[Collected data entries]
---*---

-- ==== Sys2Proof/Syntax.lean ====
section
/-! DEFINITION. Syntax.lean: the commands of the block, one constructor per row of spec/opcode_table.json. -/

namespace Sys2Proof

/-- What the servo inputs show at one sample (R238): the eight channels SA, SB, SC, SD, SE, SF, ST1, ST2 after
averaging, in converter LSB; the three coils' currents in mA and whether each is found open (R284). -/
structure ServoObs where
  ch : List Int
  coils : List (Int × Bool) := []
  deriving DecidableEq, Repr

/-- What only the wedge field shows (R85, R235, R238): the amplitudes of bursts A to D, whether the clock mark was found, the layer
field. -/
structure WedgeObs where
  ba : Nat := 0
  bb : Nat := 0
  bc : Nat := 0
  bd : Nat := 0
  mark : Bool := false
  layer : Option Nat := none
  deriving DecidableEq, Repr

/-- What a PWM period shows beside the currents and the speed: the largest shunt current in 10 mA (R298), and the peak line-to-line
amplitude of the observer's back-EMF in mV (R291). -/
structure ShuntObs where
  peak : Nat
  emf : Nat := 0
  deriving DecidableEq, Repr

/-- What a focus sweep meets, in order (R358): the Σ peak and the peak-to-peak FES of each rise of the sum signal. -/
structure SumPeak where
  peak : Nat
  pp : Nat
  deriving DecidableEq, Repr

/-- A crossing of tracks during the pull-in (R360): peak-to-peak TES_C and the ticks between two rising crossings. -/
structure Crossing where
  pp : Nat
  ticks : Nat
  deriving DecidableEq, Repr

/-- What an equaliser sees at one bit (R154): the 15 samples of its own beam, of the beam inward and of the beam outward. -/
structure EqBit where
  own : List Int
  inn : List Int
  out : List Int
  deriving DecidableEq, Repr

/-- Equaliser outputs of consecutive bits of a track (R154): the first one's place, counted from the start of a sector slot or from
a resync's nominal position, the outputs in 1/512 LSB, and which bits are chaff. -/
structure Outs where
  start : Int := 0
  z : List Int := []
  chaff : List Bool := []
  deriving DecidableEq, Repr

/-- What a beam position reads of a whole sector (R213, R217): its equaliser outputs, and those about each resync. -/
structure TrackOuts where
  outs : Outs := {}
  rs : List Outs := []
  deriving DecidableEq, Repr

/-- What the trailing beams read of a written slot (R213, R217): the beam position that verifies, and others by number. -/
structure VerifyObs where
  own : TrackOuts := {}
  watched : List (Nat × TrackOuts) := []
  deriving DecidableEq, Repr

/-- A sector of the swath under the pickup: beam position and slot. -/
structure BeamSlot where
  beam : Nat
  slot : Nat
  deriving DecidableEq, Repr
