-- ==== Sys2Proof/Machine/State.lean ====
section
/-! DEFINITION. Machine/State.lean: everything the spec gives the module, as plain data, and the module after reset.
Register fields live in two sparse tables, the values in force and the staged values (R7); what no register shows lives
in the typed parts below. -/

namespace Sys2Proof.Machine

/-- Who asks for a change (R645): role, port, controller, SHA-384 of its NQN or certificate chain (empty: neither). -/
structure Who where
  role : Nat := 0
  port : Nat := 21
  cid : Nat := 0
  origin : List Byte := []
  deriving DecidableEq, Repr

/-- R53, R51: what the timebase of one deck remembers beside ANG.STS and ANG.INC. -/
structure Timebase where
  /-- consecutive good wedges -/
  good : Nat := 0
  /-- consecutive wedges without a mark in the window -/
  miss : Nat := 0
  /-- consecutive wedges with a phase error beyond UNLOCK_TOL -/
  badPh : Nat := 0
  /-- consecutive wedges with a disagreeing index -/
  badIx : Nat := 0
  /-- wedges spent in HOLDOVER -/
  hold : Nat := 0
  /-- in SEARCH, the last mark with a valid index: the index and its tick -/
  last : Option (Nat × Nat) := none
  /-- phase correction of the wedge in progress, in 2^-24 grains, the ticks it is spread over and those gone by -/
  corr : Int := 0
  span : Nat := 0
  done : Nat := 0
  /-- commanded acceleration since the last mark, in 2^-24 grains per tick (R56) -/
  ff : Int := 0
  /-- the counter before the ticks that passed last, and whether the triggers have acted on them (R57) -/
  prev : Nat := 0
  acted : Bool := true
  /-- in SEARCH, periodic triggers whose angle has been passed (R59) -/
  skipped : List Nat := []
  deriving DecidableEq, Repr

/-- A software commit waiting on a deck (R62): sub-block mask, trigger, tick of the request, captured staged values, and
who asked. -/
structure DeckPend where
  mask : Nat
  trig : Nat
  req : Nat
  vals : FMap Nat
  who : Who := {}
  deriving DecidableEq, Repr

/-- A commit of the deck sequencer (R64): its trigger, the fields and the lane mode it puts in force. -/
structure SeqPend where
  trig : Nat
  vals : List (Nat × Nat)
  lane : Option Nat := none
  deriving DecidableEq, Repr

/-- The parts of a lane's loops and winnow that no register shows (R120 to R127, R130). -/
structure LaneSt where
  /-- fraction of the gain code, in 1/256 (R120) -/
  gainFr : Nat := 0
  /-- frequency term and phase, in 2^-36 UI -/
  freq : Int := 0
  ph : Int := 0
  /-- samples left of the acquisition span (R122) -/
  acq : Nat := 0
  /-- consecutive ON and OFF windows (R124) -/
  onCnt : Nat := 0
  offCnt : Nat := 0
  /-- samples since the flag rose -/
  upLen : Nat := 0
  /-- the long span has been signalled (R126) -/
  long : Bool := false
  /-- the data gap in hand, the sample of it at which the flagged span in progress starts, and the chaff that ended in it, as first
  sample and the one after the last (R125) -/
  gap : Nat := 0
  spanAt : Nat := 0
  chaff : List (Nat × Nat) := []
  /-- REINIT waits for the next block boundary (R128) -/
  reinit : Bool := false
  /-- bit count shift of R121 -/
  bitShift : Int := 0
  /-- leaving standby: the 20 microseconds of R130 run -/
  waking : Bool := false
  deriving DecidableEq, Repr
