/-- The lowest rule number that fails on any lane (R137). -/
def laneRules (d : Dev) (n : Nat) : Option Nat :=
  let fails := (List.range 66).filterMap (fun l => laneRule d n l)
  [1, 2, 3, 4, 5, 6].find? (fun r => fails.contains r)

end Sys2Proof.Machine
end

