/-- Entry to LOCKED: the LOCK condition of the gate ends, ONCE triggers with REQ_LOCK catch up (R53, R59, R211). -/
def Dev.tbLock (c : Clock) (n : Nat) (fire : List Nat → Dev → Dev) (d : Dev) : Dev :=
  let d := d.onDeck n (fun k => { k with tb := { k.tb with good := 0, miss := 0, badPh := 0, badIx := 0, hold := 0 } })
  ((d.set (Reg.ANG_STS_STATE n) tbLOCKED).gateClear c n gLOCK).onceCatchUp c n true fire

/-- From LOCKED to HOLDOVER (R53, R54). -/
def Dev.tbHoldover (c : Clock) (n cause : Nat) (d : Dev) : Dev :=
  let d := d.onDeck n (fun k => { k with tb := { k.tb with
    good := 0, hold := 0, corr := 0, miss := 0, badPh := 0, badIx := 0 } })
  (d.set (Reg.ANG_STS_STATE n) tbHOLDOVER).tbUnlock c n cause

/-- One wedge passes in HOLDOVER. -/
def Dev.holdCount (n : Nat) (d : Dev) : Dev :=
  if d.tbState n = tbHOLDOVER then
    d.onDeck n (fun k => { k with tb := { k.tb with hold := k.tb.hold + 1 } }) else d

/-- The counter's value at a reload to wedge w: the same revolution, or the next when the grain lies behind (R55).
DEDUCED, log 15. -/
def reloadTo (grains w : Nat) : Nat :=
  let rev := grains / 2 ^ 24
  if w * 16384 < grains % 2 ^ 24 then (rev + 1) * 2 ^ 24 + w * 16384 else rev * 2 ^ 24 + w * 16384

/-- Two marks that start ACQUIRE: consecutive indices, spacing within 2 %, speed 1,500 to 16,000 rpm (R53). -/
def acquires (inc dt i0 i1 : Nat) : Bool :=
  (i0 + 1) % 1024 == i1 &&
  decide (((dt * inc : Nat) - (16384 * 2 ^ 24 : Nat) : Int).natAbs * 50 ≤ 16384 * 2 ^ 24) &&
  decide (incOfRpm 1500 ≤ inc ∧ inc ≤ incOfRpm 16000)

/-- P and S of a swath on the disc in the deck: the table of R84, or the CG1 zone table, which the spec does not hold (R151,
R153). DESIGN CHOICE, log 98. -/
def mapOf (gen swath : Nat) : Option (Nat × Nat) :=
  if gen = 1 then some (Config.cg1Map swath) else (zoneOf swath).map (fun z => (z.p, z.s))

/-- The sequencer stages the sector map and the modes it goes to, for the next revolution mark (R64, R359, R362). -/
def stageMap (n : Nat) (d : Dev) : Dev :=
  let q := (d.deck n).seq
  let mode := match q.newMode with
    | some m => [((Reg.DET_MAP_CFG_MODE n).key, m)]
    | none => []
  let map' := match q.newZone.bind (mapOf (d.get (Reg.SEQ_STS_GEN n))) with
    | some z => [((Reg.DET_MAP_CFG_P n).key, z.1), ((Reg.DET_MAP_CFG_S n).key, z.2)]
    | none => []
  if mode ++ map' = [] then d
  else d.onDeck n (fun k => { k with seqPend := [{ trig := 5, vals := mode ++ map', lane := q.newMode }] })

/-- A mark in SEARCH (R53, R55). -/
def markSearch (c : Clock) (n : Nat) (idx : Option Nat) (fire : Clock → List Nat → Dev → Dev) (d : Dev) : Clock × Dev :=
  match idx with
  | none => (c, d.onDeck n (fun k => { k with tb := { k.tb with last := none } }))
  | some w =>
    let ok := match (d.deck n).tb.last with
      | some (i0, t0) => acquires (d.get (Reg.ANG_INC_INC n)) (c.tick - t0) i0 w
      | none => false
    if ok then
      let target := reloadTo (c.grains n) w
      let jump := target - c.grains n
      let c' := c.setCounter n (target * 2 ^ 24)
      let skip := (d.deck n).tb.skipped ++ d.periodicPassed n (c.counter n) (target * 2 ^ 24)
      let d := (skip.filter (fun t => d.getB (Reg.ANG_TRIG_CFG_ARM n t))).foldl (fun d t => d.set (Reg.ANG_TRIG_CFG_MISSED n t) 1) d
      let d := d.onDeck n (fun k => { k with tb := {} })
      let d := (d.set (Reg.ANG_STS_STATE n) tbACQUIRE).set (Reg.ANG_STS_JUMP n) 1
      let d := d.fault c' (.deck n) { cls := 1, code := 2, sev := 1, detail := le 4 jump }
      (c', stageMap n (d.onceCatchUp c' n false (fire c')))
    else (c, d.onDeck n (fun k => { k with tb := { k.tb with last := some (w, c.tick) } }))
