-- ==== Sys2Proof/Machine/Sled.lean ====
section
/-! DEFINITION. Machine/Sled.lean: the sled of a deck (spec file 10): commands, profile generator, chopper mode, standstill
current, stall detection. -/

namespace Sys2Proof.Machine

/-! ### Cosines (R327, R336; rounded, notes/assumptions/13) -/

/-- Quarter wave of the cosine, 2^20 full scale, entries 0 to 63. -/
def cosQ0 : List Nat := [
  1048576, 1048556, 1048497, 1048398, 1048260, 1048083, 1047865, 1047609, 1047313, 1046978, 1046603, 1046188, 1045735, 1045242, 1044709, 1044138,
  1043527, 1042877, 1042187, 1041458, 1040690, 1039883, 1039037, 1038151, 1037227, 1036263, 1035261, 1034219, 1033138, 1032019, 1030861, 1029664,
  1028428, 1027153, 1025840, 1024488, 1023098, 1021669, 1020201, 1018696, 1017151, 1015569, 1013948, 1012289, 1010592, 1008857, 1007084, 1005273,
  1003425, 1001538, 999614, 997652, 995652, 993616, 991541, 989429, 987281, 985094, 982871, 980611, 978314, 975980, 973609, 971202]

/-- Quarter wave of the cosine, 2^20 full scale, entries 64 to 127. -/
def cosQ1 : List Nat := [
  968758, 966278, 963761, 961208, 958618, 955993, 953332, 950634, 947901, 945133, 942328, 939489, 936614, 933703, 930758, 927777,
  924761, 921711, 918626, 915506, 912352, 909164, 905941, 902684, 899394, 896069, 892711, 889319, 885893, 882434, 878942, 875417,
  871859, 868268, 864645, 860988, 857300, 853579, 849826, 846041, 842224, 838376, 834495, 830584, 826641, 822667, 818662, 814627,
  810560, 806463, 802336, 798179, 793991, 789774, 785526, 781250, 776944, 772608, 768244, 763850, 759428, 754977, 750498, 745991]

/-- Quarter wave of the cosine, 2^20 full scale, entries 128 to 191. -/
def cosQ2 : List Nat := [
  741455, 736892, 732301, 727682, 723036, 718362, 713662, 708935, 704181, 699400, 694593, 689760, 684901, 680017, 675106, 670171,
  665210, 660224, 655213, 650177, 645117, 640033, 634924, 629792, 624636, 619456, 614254, 609028, 603779, 598507, 593213, 587896,
  582558, 577197, 571815, 566411, 560986, 555539, 550072, 544584, 539076, 533547, 527998, 522430, 516841, 511233, 505606, 499960,
  494295, 488612, 482910, 477190, 471452, 465696, 459922, 454132, 448324, 442499, 436658, 430800, 424926, 419036, 413131, 407209]

/-- Quarter wave of the cosine, 2^20 full scale, entries 192 to 255. -/
def cosQ3 : List Nat := [
  401273, 395321, 389354, 383373, 377377, 371367, 365343, 359306, 353255, 347190, 341113, 335022, 328919, 322804, 316676, 310537,
  304386, 298223, 292049, 285864, 279669, 273462, 267246, 261020, 254783, 248537, 242282, 236018, 229744, 223462, 217172, 210873,
  204567, 198253, 191931, 185602, 179267, 172924, 166575, 160219, 153858, 147491, 141118, 134740, 128357, 121969, 115576, 109179,
  102778, 96374, 89965, 83553, 77138, 70720, 64299, 57876, 51451, 45024, 38595, 32165, 25733, 19301, 12868, 6434]

/-- Quarter wave of the cosine, 2^20 full scale, entries 256 to 256. -/
def cosQ4 : List Nat := [
  0]

/-- The quarter wave. -/
def cosQ : List Nat := cosQ0 ++ cosQ1 ++ cosQ2 ++ cosQ3 ++ cosQ4

/-- cos of a 1,024th of a cycle, 2^20 full scale. -/
def cos1024 (k : Nat) : Int :=
  let m := k % 1024
  if m ≤ 256 then (cosQ.getD m 0 : Int)
  else if m ≤ 512 then -(cosQ.getD (512 - m) 0 : Int)
  else if m ≤ 768 then -(cosQ.getD (m - 512) 0 : Int)
  else (cosQ.getD (1024 - m) 0 : Int)

/-- sin of a 1,024th of a cycle. -/
def sin1024 (k : Nat) : Int := cos1024 (k + 768)

/-- Cosine of whole degrees, 10^9 full scale, entries 0 to 45. -/
def cosD0 : List Nat := [
  1000000000, 999847695, 999390827, 998629535, 997564050, 996194698, 994521895, 992546152,
  990268069, 987688341, 984807753, 981627183, 978147601, 974370065, 970295726, 965925826,
  961261696, 956304756, 951056516, 945518576, 939692621, 933580426, 927183855, 920504853,
  913545458, 906307787, 898794046, 891006524, 882947593, 874619707, 866025404, 857167301,
  848048096, 838670568, 829037573, 819152044, 809016994, 798635510, 788010754, 777145961,
  766044443, 754709580, 743144825, 731353702, 719339800, 707106781]

/-- Cosine of whole degrees, 10^9 full scale, entries 46 to 90. -/
def cosD1 : List Nat := [
  694658370, 681998360, 669130606, 656059029, 642787610, 629320391, 615661475, 601815023,
  587785252, 573576436, 559192903, 544639035, 529919264, 515038075, 500000000, 484809620,
  469471563, 453990500, 438371147, 422618262, 406736643, 390731128, 374606593, 358367950,
  342020143, 325568154, 309016994, 292371705, 275637356, 258819045, 241921896, 224951054,
  207911691, 190808995, 173648178, 156434465, 139173101, 121869343, 104528463, 87155743,
  69756474, 52335956, 34899497, 17452406, 0]

/-- Cosines of 0 to 90 degrees. -/
def cosD : List Nat := cosD0 ++ cosD1

/-- arccos of a fraction in whole degrees; the spec leaves the rounding open. -/
def arccosDeg (num den : Nat) : Nat :=
  let k := ((List.range 91).filter (fun i => decide (num * 1000000000 ≤ cosD.getD i 0 * den))).length - 1
  if num * 1000000000 = cosD.getD k 0 * den then k
  else if Config.roundUp num den then min 90 (k + 1) else k

/-! ### Small readings -/

/-- The sled's state (R345). -/
def Dev.sldSt (d : Dev) (n : Nat) : Nat := d.get (Reg.SLD_STS_STATE n)

/-- Position in microsteps. -/
def Dev.sldPos (d : Dev) (n : Nat) : Int := d.getI (Reg.SLD_POS_POS n)

/-- Change the sled. -/
def Dev.onSled (d : Dev) (n : Nat) (f : Sled → Sled) : Dev := d.onDeck n (fun k => { k with sled := f k.sled })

---*---

● **Task instructions**
Run a filter over the data above and keep each line that contains the word "wave".

● **Exercise response**
/-- Quarter wave of the cosine, 2^20 full scale, entries 0 to 63. -/
/-- Quarter wave of the cosine, 2^20 full scale, entries 64 to 127. -/
/-- Quarter wave of the cosine, 2^20 full scale, entries 128 to 191. -/
/-- Quarter wave of the cosine, 2^20 full scale, entries 192 to 255. -/
/-- Quarter wave of the cosine, 2^20 full scale, entries 256 to 256. -/
/-- The quarter wave. -/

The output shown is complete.